(Brief) A stretch of the entries below is to be set down exactly, running from the line with "case params =>" through the line with "rintro rq v m s t c", both included, and no other line.

(Stored items)
/-- Settles O25: each message of the boot's own port passes its checks. -/
theorem linkBootCompletes : Obligations.LinkBootCompletes := by
  unfold Obligations.LinkBootCompletes
  refine ⟨?begins, ?ready, ?chunk, ?ends⟩
  case begins =>
    intro s rq h hup hsid hlink hnone hlength hsigned hfloor
    refine congrArg _ ((State.whenUp_up hup).trans ?_)
    simp only [State.beginBoot, hsid, hlink, hnone, hlength, hsigned, Nat.not_lt.mpr hfloor, ne_eq, not_true, decide_false,
      Bool.not_true, Bool.false_eq_true, Bool.or_false, if_false]
  case ready =>
    intro s b hboot hready hon
    simp only [exec, execBootBeginReady, hboot]
    exact next_if_pos (by simp [hready, hon])
  case chunk =>
    intro s b rq off data hup hsid hboot hlink hport hready hlength haligned hinside
    refine congrArg _ ((State.whenUp_up hup).trans ?_)
    simp only [State.bootChunk, hboot, hsid, hlink, hport, hready, hlength, haligned, Nat.not_le.mpr hinside, ne_eq,
      not_true, decide_false, Bool.not_true, Bool.false_eq_true, Bool.or_false, if_false]
  case ends =>
    intro s t b rq hup hsid hboot hlink hport hready ht
    have hend : execBootEnd rq s = .next (s.endBoot rq) := congrArg _ (State.whenUp_up hup)
    rw [State.endBoot_of_ready hsid hboot hlink hport hready ht] at hend
    refine ⟨fun hbad => hend.trans (next_if_neg ?_), fun hok => ⟨_, _, hend.trans (next_if_pos hok), rfl, rfl, rfl, rfl, rfl⟩⟩
    rw [hbad]
    exact Bool.false_ne_true

end Sys2Proof.Machine
end

section
/-! PROOFS. Settles O26–O32 (R43–R49, R71, R80, R121–R150, R247–R251, R320–R374, R410–R425, R441–R466): what an accepted
write of a row does is what its field's own action does under the row's hypotheses. -/

namespace Sys2Proof.Machine

variable {s : State} {rq : Req} {p : Page} {v m : Word} {f : RField}

/-! ### The PDC and the clock -/

/-- SLEEP_ENTER outside a warm reset and a sleep, with PD38 ready. -/
theorem sleepAct_awake (hwarm : s.power.warm = none) (hawake : s.asleep = false) (hready : s.domainReady 38 = true) :
    sleepAct s =
      let u := (s.abortTasks (s.amt.tasks.map (·.ctx)) 0).wr .pdc PDC.IN_SLEEP 1
      { u with power := { u.power with sleepDomains := (List.range 39).filter s.domainUp, wakeAt := none
                                       sleepPos := (u.plinth.odo.head?).map (·.pos) } } := by
  unfold sleepAct
  simp only [hwarm, hawake, hready, Option.isSome_none, Bool.not_true, Bool.false_eq_true, or_self, if_false]

/-- REVERT while the strapped reference is present. -/
theorem clkRevertAct_present (hholdover : s.rd .clk CLK.HOLDOVER = 1)
    (hlane : s.rd .clk CLK.STRAP_CLKM ≠ 2 ∨ s.clock.hl0Locked = true) :
    clkRevertAct s true = (s.wr .clk CLK.HOLDOVER 0).wr .clk CLK.ACTIVE_SRC (s.rd .clk CLK.STRAP_CLKM) :=
  if_pos (by simp [hholdover, hlane])

/-- REVERT without the strapped reference does nothing. -/
theorem clkRevertAct_absent : clkRevertAct s false = s := if_neg (by simp)

/-- Settles O26: the request registers, SLEEP_ENTER and REVERT, each by its own action. -/
theorem powerWritesComplete : Obligations.PowerWritesComplete := by
  unfold Obligations.PowerWritesComplete
  refine ⟨?request, ?sleep, ?revert⟩
  case request =>
    rintro rq second v m s f rfl haccepts honly
    cases second with
    | false => exact congrArg _ (State.write_onReq0 haccepts honly)
    | true => exact congrArg _ (State.write_onReq1 haccepts honly)
  case sleep =>
    intro rq v m s haccepts honly hgiven hwarm hawake hready
    refine ⟨_, _, congrArg _ ((State.write_sleepEnter haccepts honly).trans ?_), rfl, rfl⟩
    rw [if_pos (decide_eq_true hgiven), sleepAct_awake hwarm hawake hready]
  case revert =>
    intro rq v m s haccepts honly hgiven hholdover
    refine ⟨fun hlane => congrArg _ ((State.write_clkRevert haccepts honly).trans ?_),
      congrArg _ ((State.write_clkRevert haccepts honly).trans ?_)⟩
    · rw [if_pos (decide_eq_true hgiven), clkRevertAct_present hholdover hlane]
    · rw [if_pos (decide_eq_true hgiven), clkRevertAct_absent]

/-! ### Ports, streams, translation, the BOD and the post-mortem area -/

/-- RETRAIN of a port that is UP. -/
theorem State.enterRetrain_up {q : Nat} (h : s.rd (.hlk q) HLK.LINK_STATE = 4) :
    s.enterRetrain q =
      let u := (s.wr (.hlk q) HLK.LINK_STATE 5).count (.hlk q) HLK.CNT_RETRAIN
      u.setPort q { u.port q with retrainSince := u.time.beatNo, replayRun := 0 } :=
  if_pos h

/-- RESUME_CTX of a context whose waiting channel's block is now translated. -/
theorem resumeAct_walked {ctx : Nat} {c : Channel} {l : StreamList} {t : State}
    (hchannel : s.fabric.channels.find? (fun c => c.ctx = some ctx ∧ c.stalled.isSome) = some c) (hactive : c.active = some l)
    (hwalk : (s.xlateAll ctx false (cutRanges (s.blockAt l c.pos).runs)).2 = (none, t)) :
    resumeAct s ctx = t.setChan { c with stalled := none, resumed := true, walked := true } := by
  unfold resumeAct
  simp only [hchannel, hactive, hwalk]

/-- Settles O27: each row by its own action; a retrained port is then read back. -/
theorem portAndFabricWritesComplete : Obligations.PortAndFabricWritesComplete := by
  unfold Obligations.PortAndFabricWritesComplete
  refine ⟨?retrain, ?portEn, ?tunnel, ?params, ?release, ?arm, ?resume, ?invalidate, ?entry, ?bulk⟩
  case retrain =>
    intro rq port v m s haccepts honly hgiven hup
    refine ⟨_, congrArg _ ((State.write_retrain haccepts honly).trans
      (congrArg (State.wrote · _ _ _ _ _) ((if_pos (decide_eq_true hgiven)).trans (State.enterRetrain_up hup)))), rfl, rfl,
      fun hsized => ?_⟩
    exact State.port_setPort hsized _
  case portEn => exact fun rq v m s haccepts honly => congrArg _ (State.write_portEn haccepts honly)
  case tunnel =>
    rintro rq v m s t haccepts honly rfl
    exact congrArg _ (State.write_tunPush haccepts honly)
  case params => exact fun rq v m s t haccepts honly ht => congrArg _ (State.write_pqPush haccepts honly ht)
  case release =>
    intro rq v m s haccepts honly hgiven
    refine congrArg _ ((State.write_pmRelease haccepts honly).trans ?_)
    rw [if_pos (decide_eq_true hgiven)]
    rfl
  case arm =>
    rintro rq u ch v m s w hcore rfl haccepts honly hgiven
    refine congrArg _ ((State.write_arm hcore haccepts honly).trans ?_)
    rw [if_pos (decide_eq_true hgiven)]
    rfl
  case resume =>
    rintro rq v m s t c l ctx haccepts honly rfl hchannel hactive hwalk
    refine congrArg _ ((State.write_resumeCtx haccepts honly).trans ?_)
    rw [resumeAct_walked hchannel hactive hwalk]
  case invalidate => exact fun rq v m s haccepts honly => congrArg _ (State.write_invCtx haccepts honly)
  case entry => exact fun rq v m s t haccepts honly ht => congrArg _ (State.write_entHi haccepts honly ht)
  case bulk =>
    intro rq v m s haccepts honly hgiven
    refine congrArg _ ((State.write_bulkGo haccepts honly).trans ?_)
    rw [if_pos (decide_eq_true hgiven)]
    rfl

/-! ### Graph commands -/

/-- START with a package in the Maquette. -/
theorem startAct_loaded {k : Package} {e : Nat} (h : s.amt.maquette = some (k, e)) :
    startAct s =
      let c := (s.chooseEntry k).getD 0
      let t : State := { s with amt := { s.amt with
        maquette := some (k, c), op := some (.start (s.rd2 .amt AMT.AT_BEAT_LO AMT.AT_BEAT_HI)) } }
      (((t.writeSet k c).lockPages s (k.pages c)).sendLists k).wr .amt AMT.RUN_STATE 1 := by
  unfold startAct
  simp only [h]

/-- SWAP with a package in the Maquette. -/
theorem swapAct_loaded {k : Package} {e : Nat} (h : s.amt.maquette = some (k, e)) :
    swapAct s =
      let t : State := { s with amt := { s.amt with
        maquette := some (k, (s.chooseEntry k).getD 0)
        op := some (.swap s.time.beatNo (s.rd2 .amt AMT.AT_BEAT_LO AMT.AT_BEAT_HI)) } }
      (t.sendLists k).wr .amt AMT.RUN_STATE 3 := by
  unfold swapAct
  simp only [h]

/-- A command other than STOP concerns the Maquette's set. -/
theorem State.opGset_loaded {k : Package} {e : Nat} (h : s.amt.maquette = some (k, e)) : s.opGset false = k.gset := by
  unfold State.opGset
  simp only [h]

/-- STOP concerns the running set. -/
theorem State.opGset_running {r : RunSet} (h : s.amt.running = some r) : s.opGset true = r.pkg.gset := by
  unfold State.opGset
  simp only [h]

/-- A command of a value that OP_CMD knows. -/
theorem State.write_opCmd_of {n : Nat} {t : State} {r : Bool} (h : s.accepts rq .amt AMT.OP_CMD.off v m)
    (ho : Page.amt.only AMT.OP_CMD.off m AMT.OP_CMD 0 0) (hgiven : AMT.OP_CMD.given v.toNat m.toNat = n) (hn : n ≠ 0)
    (hact : opAct s n rq.sid rq.port = t) :
    s.regWrite1 rq .amt AMT.OP_CMD.off v m r = t.wrote rq .amt AMT.OP_CMD.off v m := by
  rw [State.write_opCmd h ho, hgiven, if_pos (decide_eq_true hn), hact]

/-- Settles O28: each value of OP_CMD by its own action, with the set it concerns. -/
theorem armatureWritesComplete : Obligations.ArmatureWritesComplete := by
  unfold Obligations.ArmatureWritesComplete
  refine fun rq v m s => ⟨fun haccepts honly => ⟨?load, ?start, ?stop, ?swap, ?discard⟩, ?address, ?cancel⟩
  case load => exact fun hgiven => congrArg _ (State.write_opCmd_of haccepts honly hgiven (by decide) rfl)
  case start =>
    rintro k e0 e t hgiven hloaded rfl rfl
    refine congrArg _ (State.write_opCmd_of haccepts honly hgiven (by decide) ?_)
    rw [← State.opGset_loaded hloaded]
    exact congrArg (State.auditOp · _ _ _ _ _) (startAct_loaded hloaded)
  case stop =>
    intro r hgiven hrunning
    refine congrArg _ (State.write_opCmd_of haccepts honly hgiven (by decide) ?_)
    rw [← State.opGset_running hrunning]
    rfl
  case swap =>
    rintro k e0 e t hgiven hloaded rfl rfl
    refine congrArg _ (State.write_opCmd_of haccepts honly hgiven (by decide) ?_)
    rw [← State.opGset_loaded hloaded]
    exact congrArg (State.auditOp · _ _ _ _ _) (swapAct_loaded hloaded)
  case discard =>
    intro k e0 hgiven hloaded
    refine congrArg _ (State.write_opCmd_of haccepts honly hgiven (by decide) ?_)
    rw [← State.opGset_loaded hloaded]
    rfl
  case address =>
    intro haccepts honly hgiven
    refine congrArg _ ((State.write_instCmd haccepts honly).trans ?_)
    rw [if_pos (decide_eq_true hgiven)]
    rfl
  case cancel => exact fun haccepts honly => congrArg _ (State.write_cancelCtx haccepts honly)

/-! ### The Plinth -/

/-- Settles O29: a clear is decided by its code; the other two by their own actions. -/
theorem plinthWritesComplete : Obligations.PlinthWritesComplete := by
  unfold Obligations.PlinthWritesComplete
  refine fun rq v m s => ⟨fun haccepts honly hgiven => ⟨fun hcode => ?clears, fun hcode => ?refuses⟩, ?inhibit, ?test⟩
  case clears =>
    refine congrArg _ ((State.write_plnClear haccepts honly).trans ?_)
    rw [if_pos (decide_eq_true hgiven), plnClearAct, State.decideClear, if_pos hcode, hcode]
  case refuses =>
    refine congrArg _ ((State.write_plnClear haccepts honly).trans ?_)
    rw [if_pos (decide_eq_true hgiven), plnClearAct, State.decideClear, if_neg hcode]
  case inhibit =>
    rintro haccepts honly n rfl
    exact congrArg _ (State.write_plnInhibit haccepts honly)
  case test =>
    intro haccepts honly hgiven
    refine congrArg _ ((State.write_rspReq haccepts honly).trans ?_)
    rw [if_pos (decide_eq_true hgiven), rspReqAct]

/-! ### The store, the management core and the life cycle -/

/-- A store command that begins changes its result's registers, its entry and its target in the store. -/
theorem storeAct_begins {c slot role port : Nat} {b : List Byte} {r : Nat} (hc : c ≠ 0)
    (hb : b = if storeReads c then s.load s.storeSrc (s.rd .mgc MGC.STORE_LEN) else [])
    (hr : r = s.storeResult c role b (s.rd .mgc MGC.STORE_LEN)) :
    storeAct s c slot role port =
      { s with
        regs := (s.wr .mgc MGC.STORE_BUSY 1).regs
        mgc := { s.mgc with
          store := if r = 0 then s.mgc.store.erase c slot else s.mgc.store
          storeCmd := some ⟨c, slot, b, s.rd .mgc MGC.STORE_LEN, r, role, port⟩ } } := by
  simp only [storeAct, if_neg hc, ← hb, ← hr]
  split <;> rfl

/-- Settles O30: every row is the same register write, whose command begins. -/
theorem storeWritesComplete : Obligations.StoreWritesComplete := by
  unfold Obligations.StoreWritesComplete
  rintro rq v m s c slot haccepts htouches rfl hc rfl
  have hwrite := State.write_store (r := false) haccepts htouches
  rw [storeAct_begins hc rfl rfl] at hwrite
  have hrow := congrArg (Host.Outcome.next : State → Result) hwrite
  exact ⟨_, fun _ => hrow, fun _ => hrow, fun _ => hrow, fun _ => hrow, fun _ => hrow, fun _ => hrow, fun _ => hrow, rfl, rfl,
    _, _, rfl, rfl, rfl, rfl⟩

(Written answer)
  case params => exact fun rq v m s t haccepts honly ht => congrArg _ (State.write_pqPush haccepts honly ht)
  case release =>
    intro rq v m s haccepts honly hgiven
    refine congrArg _ ((State.write_pmRelease haccepts honly).trans ?_)
    rw [if_pos (decide_eq_true hgiven)]
    rfl
  case arm =>
    rintro rq u ch v m s w hcore rfl haccepts honly hgiven
    refine congrArg _ ((State.write_arm hcore haccepts honly).trans ?_)
    rw [if_pos (decide_eq_true hgiven)]
    rfl
  case resume =>
    rintro rq v m s t c l ctx haccepts honly rfl hchannel hactive hwalk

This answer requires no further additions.